Oude Testament

Nieuwe Testament

Spreuken 28:9-26 Het Boek (HTB)

9. Wie weigert naar de wet te luisteren, moet weten dat God zijn gebed verafschuwt.

10. Wie oprechten ompraat en op het verkeerde pad brengt, stort zelf in de kuil die hij voor hen groef. Wie God volgen, zullen echter gelukkig worden.

11. Een rijk man doet wat hem goeddunkt, maar de arme die verstandiger is dan hij, kijkt dwars door zijn rijkdom en weelde heen.

12. Wanneer het de rechtvaardigen goed gaat, gaat het het hele land goed, maar bij de opkomst van de goddelozen verbergen de mensen zich uit angst.

13. Wie niet voor zijn zonden uitkomt, kent geen voorspoed, maar wie ze belijdt en zijn leven betert, kan rekenen op liefde en genade.

14. Gelukkig is hij die ontzag heeft voor de Here, maar wie opstandig blijft, wordt in het verderf gestort.

15. Een goddeloze leider van een arm volk gaat tekeer als een brullende leeuw en een grommende beer.

16. Een onverstandige koning bezorgt zijn onderdanen veel onderdrukking, maar wie niet alles opoffert aan geldelijk gewin, wordt oud.

17. Wie een moord op zijn geweten heeft, zal tot zijn dood toe vluchten.
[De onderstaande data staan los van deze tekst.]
theorem replaceSource_led {P : Touch} {s t : State} (a0 a1) (h : Led P s t) (hw : Touch.within { bay := true, jobs := true } P = true) :
    LedOpt P s (replaceSource a0 a1 t) := by
  refine LedOpt.lift h hw ?_
  unfold replaceSource
  with_reducible repeat' first | assumption | exact Led.refl _ _ | apply setRead_led | apply postSource_led | with_unfolding_all exact Touch.holds rfl | exact LedOpt.none | apply LedOpt.some | split

theorem sealMeta_led {P : Touch} {s t : State} (a0 a1) (h : Led P s t) (hw : Touch.within { trust := true, tally := true, ftl := true, ciph := true, corr := true, out := true } P = true) :
    Led P s (sealMeta a0 a1 t).1 := by
  refine Led.lift h hw ?_
  unfold sealMeta
  with_reducible repeat' first | assumption | exact Led.refl _ _ | apply takeNonce_led | with_unfolding_all exact Touch.holds rfl | refine Led.ite ?_ ?_ | intro _ | refine Led.ofFst ‹_ = (_, _)› ?_ | refine Led.ofSnd ‹_ = (_, _)› ?_ | refine Led.ofSome ‹_ = some _› ?_ | fail_if_no_progress refine Led.record ?_ rfl | split | dsimp only

theorem sealPages_led {P : Touch} {s t : State} (a0 a1 a2) (h : Led P s t) (hw : Touch.within { trust := true, tally := true, ftl := true, ciph := true, corr := true, out := true } P = true) :
    Led P s (sealPages a0 a1 a2 t).1 := by
  suffices H : ∀ s t, Led { trust := true, tally := true, ftl := true, ciph := true, corr := true, out := true } s t → Led { trust := true, tally := true, ftl := true, ciph := true, corr := true, out := true } s (sealPages a0 a1 a2 t).1 from Led.lift h hw (H _ _ (.refl _ _))
  clear h hw
  intro s t h
  induction a1 generalizing a0 a2 t with
  | nil =>
    unfold sealPages
    repeat' first
      | with_reducible assumption | with_reducible exact Led.refl _ _ | with_reducible apply sealMeta_led | with_reducible apply ih
      | with_reducible apply LedO.next | with_reducible exact LedOpt.none | with_reducible apply LedOpt.some
      | with_reducible exact LedPair.none | with_reducible apply LedPair.some | with_reducible apply LedSum.inl | with_reducible exact LedSum.inr
      | (with_reducible refine Led.foldl ?_ ?_; rotate_left; intro _ _ _)
      | (with_reducible refine Led.foldlFst ?_ ?_; rotate_left; intro _ _ _ _)
      | (with_reducible refine Led.foldlSnd ?_ ?_; rotate_left; intro _ _ _ _)
      | with_reducible intro _
      | with_reducible refine Led.ofFst ‹_ = (_, _)› ?_ | with_reducible refine Led.ofSnd ‹_ = (_, _)› ?_
      | with_reducible refine Led.ofSome ‹_ = some _› ?_ | with_reducible refine Led.ofInl ‹_ = Sum.inl _› ?_
      | with_reducible refine Led.ofPair ‹_ = some (_, _)› ?_
      | with_reducible refine Led.getD ?_ ?_ | with_reducible refine LedOpt.bind ?_ ?_ | with_reducible refine LedOpt.map ?_ ?_ | with_reducible refine LedOpt.bindVal ?_
      | with_reducible refine Led.ite ?_ ?_ | with_reducible refine LedO.ite ?_ ?_ | with_reducible refine LedOpt.ite ?_ ?_
      | with_reducible refine LedPair.ite ?_ ?_ | with_reducible refine LedSum.ite ?_ ?_
      | fail_if_no_progress (with_reducible refine Led.record ?_ rfl)
      | exact Touch.holds rfl | exact Touch.within_trans rfl ‹_› | split
      | dsimp only
      | dsimp only [id]
  | cons _ _ ih =>
    unfold sealPages
    repeat' first
      | with_reducible assumption | with_reducible exact Led.refl _ _ | with_reducible apply sealMeta_led | with_reducible apply ih
      | with_reducible apply LedO.next | with_reducible exact LedOpt.none | with_reducible apply LedOpt.some
      | with_reducible exact LedPair.none | with_reducible apply LedPair.some | with_reducible apply LedSum.inl | with_reducible exact LedSum.inr
      | (with_reducible refine Led.foldl ?_ ?_; rotate_left; intro _ _ _)
      | (with_reducible refine Led.foldlFst ?_ ?_; rotate_left; intro _ _ _ _)
      | (with_reducible refine Led.foldlSnd ?_ ?_; rotate_left; intro _ _ _ _)
      | with_reducible intro _
      | with_reducible refine Led.ofFst ‹_ = (_, _)› ?_ | with_reducible refine Led.ofSnd ‹_ = (_, _)› ?_
      | with_reducible refine Led.ofSome ‹_ = some _› ?_ | with_reducible refine Led.ofInl ‹_ = Sum.inl _› ?_
      | with_reducible refine Led.ofPair ‹_ = some (_, _)› ?_
      | with_reducible refine Led.getD ?_ ?_ | with_reducible refine LedOpt.bind ?_ ?_ | with_reducible refine LedOpt.map ?_ ?_ | with_reducible refine LedOpt.bindVal ?_
      | with_reducible refine Led.ite ?_ ?_ | with_reducible refine LedO.ite ?_ ?_ | with_reducible refine LedOpt.ite ?_ ?_
      | with_reducible refine LedPair.ite ?_ ?_ | with_reducible refine LedSum.ite ?_ ?_
      | fail_if_no_progress (with_reducible refine Led.record ?_ rfl)
      | exact Touch.holds rfl | exact Touch.within_trans rfl ‹_› | split
      | dsimp only
      | dsimp only [id]

theorem writeStrip_led {P : Touch} {s t : State} (a0 a1 a2) (h : Led P s t) (hw : Touch.within { trust := true, tally := true, ftl := true, bay := true, ciph := true, corr := true, out := true } P = true) :
    Led P s (writeStrip a0 a1 a2 t).1 := by
  refine Led.lift h hw ?_
  unfold writeStrip
  with_reducible repeat' first | assumption | exact Led.refl _ _ | apply sealPages_led | apply openBlock_led | apply queueOp_led | apply setBlkState_led | with_unfolding_all exact Touch.holds rfl | (refine Led.foldl ?_ ?_; rotate_left; intro _ _ _) | fail_if_no_progress refine Led.record ?_ rfl | split | dsimp only

theorem writePages_led {P : Touch} {s t : State} (a0 a1 a2 a3) (h : Led P s t) (hw : Touch.within { trust := true, tally := true, ftl := true, bay := true, ciph := true, corr := true, out := true } P = true) :
    Led P s (writePages a0 a1 a2 a3 t).1 := by
  suffices H : ∀ s t, Led { trust := true, tally := true, ftl := true, bay := true, ciph := true, corr := true, out := true } s t → Led { trust := true, tally := true, ftl := true, bay := true, ciph := true, corr := true, out := true } s (writePages a0 a1 a2 a3 t).1 from Led.lift h hw (H _ _ (.refl _ _))
  clear h hw
  intro s t h
  induction a2 generalizing a0 a1 a3 t with
  | zero =>
    unfold writePages
    repeat' first
      | with_reducible assumption | with_reducible exact Led.refl _ _ | with_reducible apply writeStrip_led | with_reducible apply ih
      | with_reducible apply LedO.next | with_reducible exact LedOpt.none | with_reducible apply LedOpt.some
      | with_reducible exact LedPair.none | with_reducible apply LedPair.some | with_reducible apply LedSum.inl | with_reducible exact LedSum.inr
      | (with_reducible refine Led.foldl ?_ ?_; rotate_left; intro _ _ _)
      | (with_reducible refine Led.foldlFst ?_ ?_; rotate_left; intro _ _ _ _)
      | (with_reducible refine Led.foldlSnd ?_ ?_; rotate_left; intro _ _ _ _)
      | with_reducible intro _
      | with_reducible refine Led.ofFst ‹_ = (_, _)› ?_ | with_reducible refine Led.ofSnd ‹_ = (_, _)› ?_
      | with_reducible refine Led.ofSome ‹_ = some _› ?_ | with_reducible refine Led.ofInl ‹_ = Sum.inl _› ?_
      | with_reducible refine Led.ofPair ‹_ = some (_, _)› ?_
      | with_reducible refine Led.getD ?_ ?_ | with_reducible refine LedOpt.bind ?_ ?_ | with_reducible refine LedOpt.map ?_ ?_ | with_reducible refine LedOpt.bindVal ?_
      | with_reducible refine Led.ite ?_ ?_ | with_reducible refine LedO.ite ?_ ?_ | with_reducible refine LedOpt.ite ?_ ?_
      | with_reducible refine LedPair.ite ?_ ?_ | with_reducible refine LedSum.ite ?_ ?_
      | fail_if_no_progress (with_reducible refine Led.record ?_ rfl)
      | exact Touch.holds rfl | exact Touch.within_trans rfl ‹_› | split
      | dsimp only
      | dsimp only [id]
  | succ _ ih =>
    unfold writePages
    repeat' first
      | with_reducible assumption | with_reducible exact Led.refl _ _ | with_reducible apply writeStrip_led | with_reducible apply ih
      | with_reducible apply LedO.next | with_reducible exact LedOpt.none | with_reducible apply LedOpt.some
      | with_reducible exact LedPair.none | with_reducible apply LedPair.some | with_reducible apply LedSum.inl | with_reducible exact LedSum.inr
      | (with_reducible refine Led.foldl ?_ ?_; rotate_left; intro _ _ _)
      | (with_reducible refine Led.foldlFst ?_ ?_; rotate_left; intro _ _ _ _)
      | (with_reducible refine Led.foldlSnd ?_ ?_; rotate_left; intro _ _ _ _)
      | with_reducible intro _
      | with_reducible refine Led.ofFst ‹_ = (_, _)› ?_ | with_reducible refine Led.ofSnd ‹_ = (_, _)› ?_
      | with_reducible refine Led.ofSome ‹_ = some _› ?_ | with_reducible refine Led.ofInl ‹_ = Sum.inl _› ?_
      | with_reducible refine Led.ofPair ‹_ = some (_, _)› ?_
      | with_reducible refine Led.getD ?_ ?_ | with_reducible refine LedOpt.bind ?_ ?_ | with_reducible refine LedOpt.map ?_ ?_ | with_reducible refine LedOpt.bindVal ?_
      | with_reducible refine Led.ite ?_ ?_ | with_reducible refine LedO.ite ?_ ?_ | with_reducible refine LedOpt.ite ?_ ?_
      | with_reducible refine LedPair.ite ?_ ?_ | with_reducible refine LedSum.ite ?_ ?_
      | fail_if_no_progress (with_reducible refine Led.record ?_ rfl)
      | exact Touch.holds rfl | exact Touch.within_trans rfl ‹_› | split
      | dsimp only
      | dsimp only [id]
Laat niemand hem daarvan weerhouden!

18. Wie oprecht leeft, wordt gered, maar wie van twee walletjes wil eten, zal ten val komen.

19. Wie zijn land bebouwt, krijgt genoeg te eten, maar wie met leeglopers optrekt, staat armoede te wachten.

20. Wie betrouwbaar is, zal volop worden gezegend, maar wie ten koste van alles rijk wil worden, zal zijn straf niet ontlopen.

21. Partijdig zijn is niet goed, maar al voor een stuk brood is men ertoe bereid.

22. Wie nietsontziend rijkdom najaagt, wordt een gierig en kwaadaardig mens. Hij weet het nog niet, maar armoede staat hem te wachten.

23. Wie wordt berispt, zal merken dat hem dat goed doet en dat het beter is dan wanneer hij naar de mond wordt gepraat.

24. Wie zijn ouders berooft en zegt: ‘Daar is niets verkeerds aan,’ is slecht en staat gelijk aan een misdadiger.

25. Een onbescheiden mens is een aanstichter van ruzie, maar wie op de Here vertrouwt, gaat het goed.

26. Wie op eigen oordeel vertrouwt, is een dwaas, maar wie op Gods wijsheid bouwt, ontkomt aan de straf.